Sem1, the yeast ortholog of a human BRCA2-binding protein, is a component of the proteasome regulatory particle that enhances proteasome stability


Minoru Funakoshi, Xia Li, Irina Velichutina, Mark Hochstrasser, and Hideki Kobayashi*
* Author for correspondence (e-mail: hkobaya{at}molbiol.med.kyushu-u.ac.jp)

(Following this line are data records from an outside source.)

/-! ## Witnesses: concrete states and operands that meet the hypotheses of each statement -/

theorem witness_DecodeInvertsEncode : (Instr.unknown 0x08).wellFormed = true := by decide
theorem witness_EncodeInvertsDecode : ∃ i rest, decodeBytes [0x80, 0x08, 0xFF, 0x80] = .ok (i, rest) := ⟨_, _, rfl⟩
theorem witness_OnlyMarkersDecideFrameValidity : [0x80, (0x01 : Byte)].length < 3 := by decide
theorem witness_SyncByteOpensFrame : State.reset.cursor = .pos0 ∧ State.reset.pending = false := by decide
theorem witness_ByteAtCursorZeroIsDropped :
    ((ready 0x01).cursor = .pos0 ∧ (ready 0x01).pending = true) ∧ (State.reset.cursor = .pos0 ∧ (0x7F : Byte) ≠ 0x80) := by
  decide
theorem witness_AnyByteIsStoredAsOpcode : opened.cursor = .pos1 := by decide
theorem witness_EndMarkerCompletesFrame : opcodeStored.cursor = .pos2 ∧
    ∃ t, step { opcodeStored with stimuli := [.rx 0xFF] } = .next t ∧
      t.trace = opcodeStored.trace ++ [.frame .frameReady, .wake] ∧ opcodeStored.pending = false ∧ t.pending = true :=
  ⟨rfl, _, rfl, rfl, rfl, rfl⟩
theorem witness_BadEndMarkerAbandonsFrame : opcodeStored.cursor = .pos2 ∧ (0xFE : Byte) ≠ 0xFF := by decide
theorem witness_AcceptByteDependsOnCursorPendingAndByte :
    (sending 3).cursor = (ready 0x01).cursor ∧ (sending 3).pending = (ready 0x01).pending := by decide
theorem witness_WakeExactlyOnFrameReady : ∃ t, step (opcodeStored.offer (.rx 0xFF)) = .next t := ⟨_, rfl⟩
theorem witness_FrameReadyExactlyAfterSyncAnyEnd :
    (∀ st ∈ [Stimulus.idle], st.isService = true) ∧
      ∃ t, feed ([.rx 0x80] ++ [.idle] ++ [.rx 0x80] ++ [.idle] ++ [.rx 0xFF]) State.reset = .next t :=
  ⟨by decide, _, rfl⟩
theorem witness_CursorMovesOnlyOnReceivedBytes :
    ∃ t, step (State.reset.offer (.rx 0x80)) = .next t ∧ t.cursor ≠ (State.reset.offer (.rx 0x80)).cursor :=
  ⟨_, rfl, by decide⟩
theorem witness_TwoZeroBytesRealign : opened.pending = false ∧ opcodeStored.pending = false := by decide
theorem witness_PendingCommandDropsEveryByte : (ready 0x01).cursor = .pos0 ∧ (ready 0x01).pending = true := by decide
theorem witness_StepRunsDecodedInstruction : (ready 0x06).pending = true ∧ (ready 0x06).dphase = .idle ∧
    decodeBytes (ready 0x06).cbuf.serialize = .ok (.measDc, []) := by decide
theorem witness_FetchWordRunsInstruction : Instr.measBatt.wellFormed = true := by decide
theorem witness_DispatchBuildsResponse : (ready 0xFF).pending = true ∧ (ready 0xFF).dphase = .idle := by decide
theorem witness_MeasDcReportsReadings_fixed :
    { ready 0x06 with measData := some (0x1234, 0x0056) }.measData = some (0x1234, 0x0056) := by decide
theorem witness_MeasDcReportsReadings_free : ∃ v i, State.reset.measData = none ∧
    v = Config.freeReading .dcV State.reset.draws ∧ i = Config.freeReading .dcI (State.reset.draws + 1) :=
  ⟨_, _, rfl, rfl, rfl⟩
theorem witness_MeasBattReportsReadings_fixed :
    { ready 0x07 with measData := some (0x0E10, 0x01F4) }.measData = some (0x0E10, 0x01F4) := by decide
theorem witness_MeasBattReportsReadings_free : ∃ v i, State.reset.measData = none ∧
    v = Config.freeReading .battV State.reset.draws ∧ i = Config.freeReading .battI (State.reset.draws + 1) :=
  ⟨_, _, rfl, rfl, rfl⟩
theorem witness_UnknownEchoesWithZeroPayload :
    ¬((0x01 : Byte) ≤ 0x00 ∧ (0x00 : Byte) ≤ 0x07) ∧ ¬((0x01 : Byte) ≤ 0x08 ∧ (0x08 : Byte) ≤ 0x07) := by decide
theorem witness_EveryResponseIsFreshAndFramed :
    (sending 3).measData = State.reset.measData ∧ (sending 3).draws = State.reset.draws := by decide
theorem witness_OnlyDispatchDrivesAndOnlyTxSends :
    (∃ t, step ((ready 0x02).offer (.dispatch none)) = .next t) ∧ ∃ t, step ((sending 0).offer .tx) = .next t :=
  ⟨⟨_, rfl⟩, _, rfl⟩
theorem witness_TxSendsNextByte : (sending 5).dphase = .send ∧ (sending 5).txidx.val < 6 ∧
    (sending 5).rbuf.serialize[(sending 5).txidx.val]? = some 0x56 := by decide
theorem witness_RetireReleasesCommand : sent.dphase = .retire ∧
    ∃ t, step { sent with stimuli := [.retire] } = .next t ∧
      (∀ lost, (choose { sent with stimuli := [.retire] }).1 ≠ .reset lost) ∧ sent.pending = true ∧ t.pending = false :=
  ⟨rfl, _, rfl, fun _ => by simp [choose], rfl, rfl⟩
theorem witness_SevenBytesAreSentInOrder : (sending 0).dphase = .send ∧ (sending 0).txidx = 0 := by decide

theorem sending_inv (i : Fin 7) : (sending i).Inv := by
  constructor <;> simp [sending, ready, State.reset, Config.sync, Config.endMark]

theorem sent_inv : sent.Inv := by
  constructor <;> simp [sent, sending, ready, State.reset, Config.sync, Config.endMark]

theorem ready_inv (c : Byte) : (ready c).Inv := by
  constructor <;> simp [ready, State.reset, Config.sync, Config.endMark]

theorem opcodeStored_inv : opcodeStored.Inv := by
  constructor <;> simp [opcodeStored, State.reset, Config.sync]

theorem witness_LastByteEndsSending :
    (sending 6).dphase = .send ∧ (sending 6).txidx.val = 6 ∧ (sending 6).Inv := ⟨rfl, rfl, sending_inv 6⟩
theorem witness_StalledTransportHoldsTheBlock : (sending 3).Inv ∧ (sending 3).dphase = .send ∧
    ∀ st ∈ [Stimulus.rx 0x80, .idle, .rx 0x01], st.isReception = true := ⟨sending_inv 3, by decide, by decide⟩
theorem witness_StopsExactlyOnDisabledScript :
    step (State.reset.offer (.dispatch none)) = .refused (.notEnabled (.dispatch none)) ∧
    step (State.reset.offer .tx) = .refused (.notEnabled .tx) ∧
    step (State.reset.offer .retire) = .refused (.notEnabled .retire) := ⟨rfl, rfl, rfl⟩
theorem witness_ForwardProgress : State.reset.stimuli = [] := by decide
theorem witness_EveryStepKeepsInvariant :
    opcodeStored.Inv ∧ ∃ t, step { opcodeStored with stimuli := [.rx 0xFF] } = .next t := ⟨opcodeStored_inv, _, rfl⟩
theorem witness_PhaseMovesInOneCycle :
    (∃ t, step ((ready 0x01).offer (.dispatch none)) = .next t ∧ t.dphase = .send) ∧
    (∃ t, step ((sending 6).offer .tx) = .next t ∧ t.dphase = .retire) ∧
    (∃ t, step (sent.offer .retire) = .next t ∧ t.dphase = .idle) ∧
    ∃ t, step ((sending 3).offer (.reset [])) = .next t ∧ t.dphase = .idle :=
  ⟨⟨_, rfl, rfl⟩, ⟨_, rfl, rfl⟩, ⟨_, rfl, rfl⟩, _, rfl, rfl⟩
theorem witness_StateIsWrittenByItsOwner :
    ∃ t, step ((sending 3).offer (.rx 0x80)) = .next t ∧ ∀ lost, (choose ((sending 3).offer (.rx 0x80))).1 ≠ .reset lost :=
  ⟨_, rfl, by intro _ h; cases h⟩
theorem witness_CommandIsStableWhilePending : (ready 0x01).Inv ∧ (ready 0x01).pending = true ∧
    ∃ t, step { ready 0x01 with stimuli := [.rx 0x80] } = .next t ∧
      ∀ lost, (choose { ready 0x01 with stimuli := [.rx 0x80] }).1 ≠ .reset lost :=
  ⟨ready_inv _, rfl, _, rfl, by intro _ h; cases h⟩
theorem witness_ByteCommutesWithDispatchAndTx :
    ((ready 0x06).Inv ∧ enabled (ready 0x06) (.dispatch none) = true) ∧ (sending 6).Inv ∧ enabled (sending 6) .tx = true :=
  ⟨⟨ready_inv _, rfl⟩, sending_inv 6, rfl⟩
theorem witness_SyncByteAroundRetireGoesBothWays : sent.Inv ∧ sent.dphase = .retire := ⟨sent_inv, rfl⟩
theorem witness_StraddlingFrameDesynchronises : sent.Inv ∧ sent.dphase = .retire := ⟨sent_inv, rfl⟩
/-- Two states that differ in `rbuf`, `cbuf` and `txidx`. -/
theorem witness_UnreadRegistersNeverMatter :
    SameVisible State.reset { State.reset with cbuf := ⟨1, 2, 3⟩, rbuf := ⟨1, 2, ⟨3, 4, 5, 6⟩, 7⟩, txidx := 6 } := by
  constructor <;> simp [State.reset]
theorem witness_CommandIsServedWhole :
    (State.reset.cursor = .pos0 ∧ State.reset.pending = false ∧ State.reset.dphase = .idle) ∧
    [Stimulus.rx 0x80, .dispatch (some (0x1234, 0x0056)), .tx, .tx, .rx 0xFF, .tx, .tx, .idle, .tx, .tx, .tx, .rx 0x80].filter
      (fun st => !st.isReception) = .dispatch (some (0x1234, 0x0056)) :: List.replicate 7 .tx := by decide
theorem witness_SentBytesAreWholeFrames : (ready 0x01).dphase = .idle ∧
    (∀ lost, Stimulus.reset lost ∉ [Stimulus.dispatch none, .tx, .tx]) ∧
    ∃ t, feed [.dispatch none, .tx, .tx] (ready 0x01) = .next t :=
  ⟨rfl, by simp, _, rfl⟩
theorem witness_ExactlyOneDispatchPerFrameReady : opcodeStored.Inv ∧ opcodeStored.pending = false ∧
    (∀ lost, Stimulus.reset lost ∉ [Stimulus.rx 0xFF, .dispatch none]) ∧
    ∃ t, feed [.rx 0xFF, .dispatch none] opcodeStored = .next t :=
  ⟨opcodeStored_inv, rfl, by simp, _, rfl⟩
theorem witness_WaitingHostCannotSeeClearPoint : (ready 0x06).pending = true ∧ (ready 0x06).dphase = .idle := by decide
theorem witness_MeasOrderOnlyReordersReads :
    { ready 0x06 with measData := some (0x1234, 0x0056) }.measData = some (0x1234, 0x0056) := by decide
theorem witness_TxDataIsTheByteHandedOver : (levels (sending 3)).txValid = true := by decide
theorem witness_StepCyclesFollowThePorts :
    (∃ t, step (opcodeStored.offer (.rx 0xFF)) = .next t ∧ (choose (opcodeStored.offer (.rx 0xFF))).1 = .rx 0xFF) ∧
    (∃ t, step ((ready 0x06).offer (.dispatch none)) = .next t ∧
      (choose ((ready 0x06).offer (.dispatch none))).1 = .dispatch none) ∧
    ∃ t, step ((sending 6).offer .tx) = .next t ∧ (choose ((sending 6).offer .tx)).1 = .tx :=
  ⟨⟨_, rfl, rfl⟩, ⟨_, rfl, rfl⟩, _, rfl, rfl⟩

end Sys2Proof.Tests
end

Degradation of polyubiquitinated proteins by the proteasome often requires accessory factors; these include receptor proteins that bind both polyubiquitin chains and the regulatory particle of the proteasome. Overproduction of one such factor, Dsk2, is lethal in Saccharomyces cerevisiae and we show here that this lethality can be suppressed by mutations in SEM1, a gene previously recognized as an ortholog of the human gene encoding DSS1, which binds the BRCA2 DNA repair protein. Yeast sem1 mutants accumulate polyubiquitinated proteins, are defective for proteasome-mediated degradation and cannot grow under various stress conditions. Moreover, sem1 is synthetically lethal with mutations in proteasome subunits. We show that Sem1 is a component of the regulatory particle of the proteasome, specifically the lid subcomplex. Loss of Sem1 impairs the stability of the 26S proteasome and sem1{Delta} defects are greatly enhanced by simultaneous deletion of RPN10. The Rpn10 proteasome subunit appears to function with Sem1 in maintaining the association of the lid and base subcomplexes of the regulatory particle. Our data suggest a potential mechanism for this protein-protein stabilization and also suggest that an intact proteasomal regulatory particle is required for responses to DNA damage.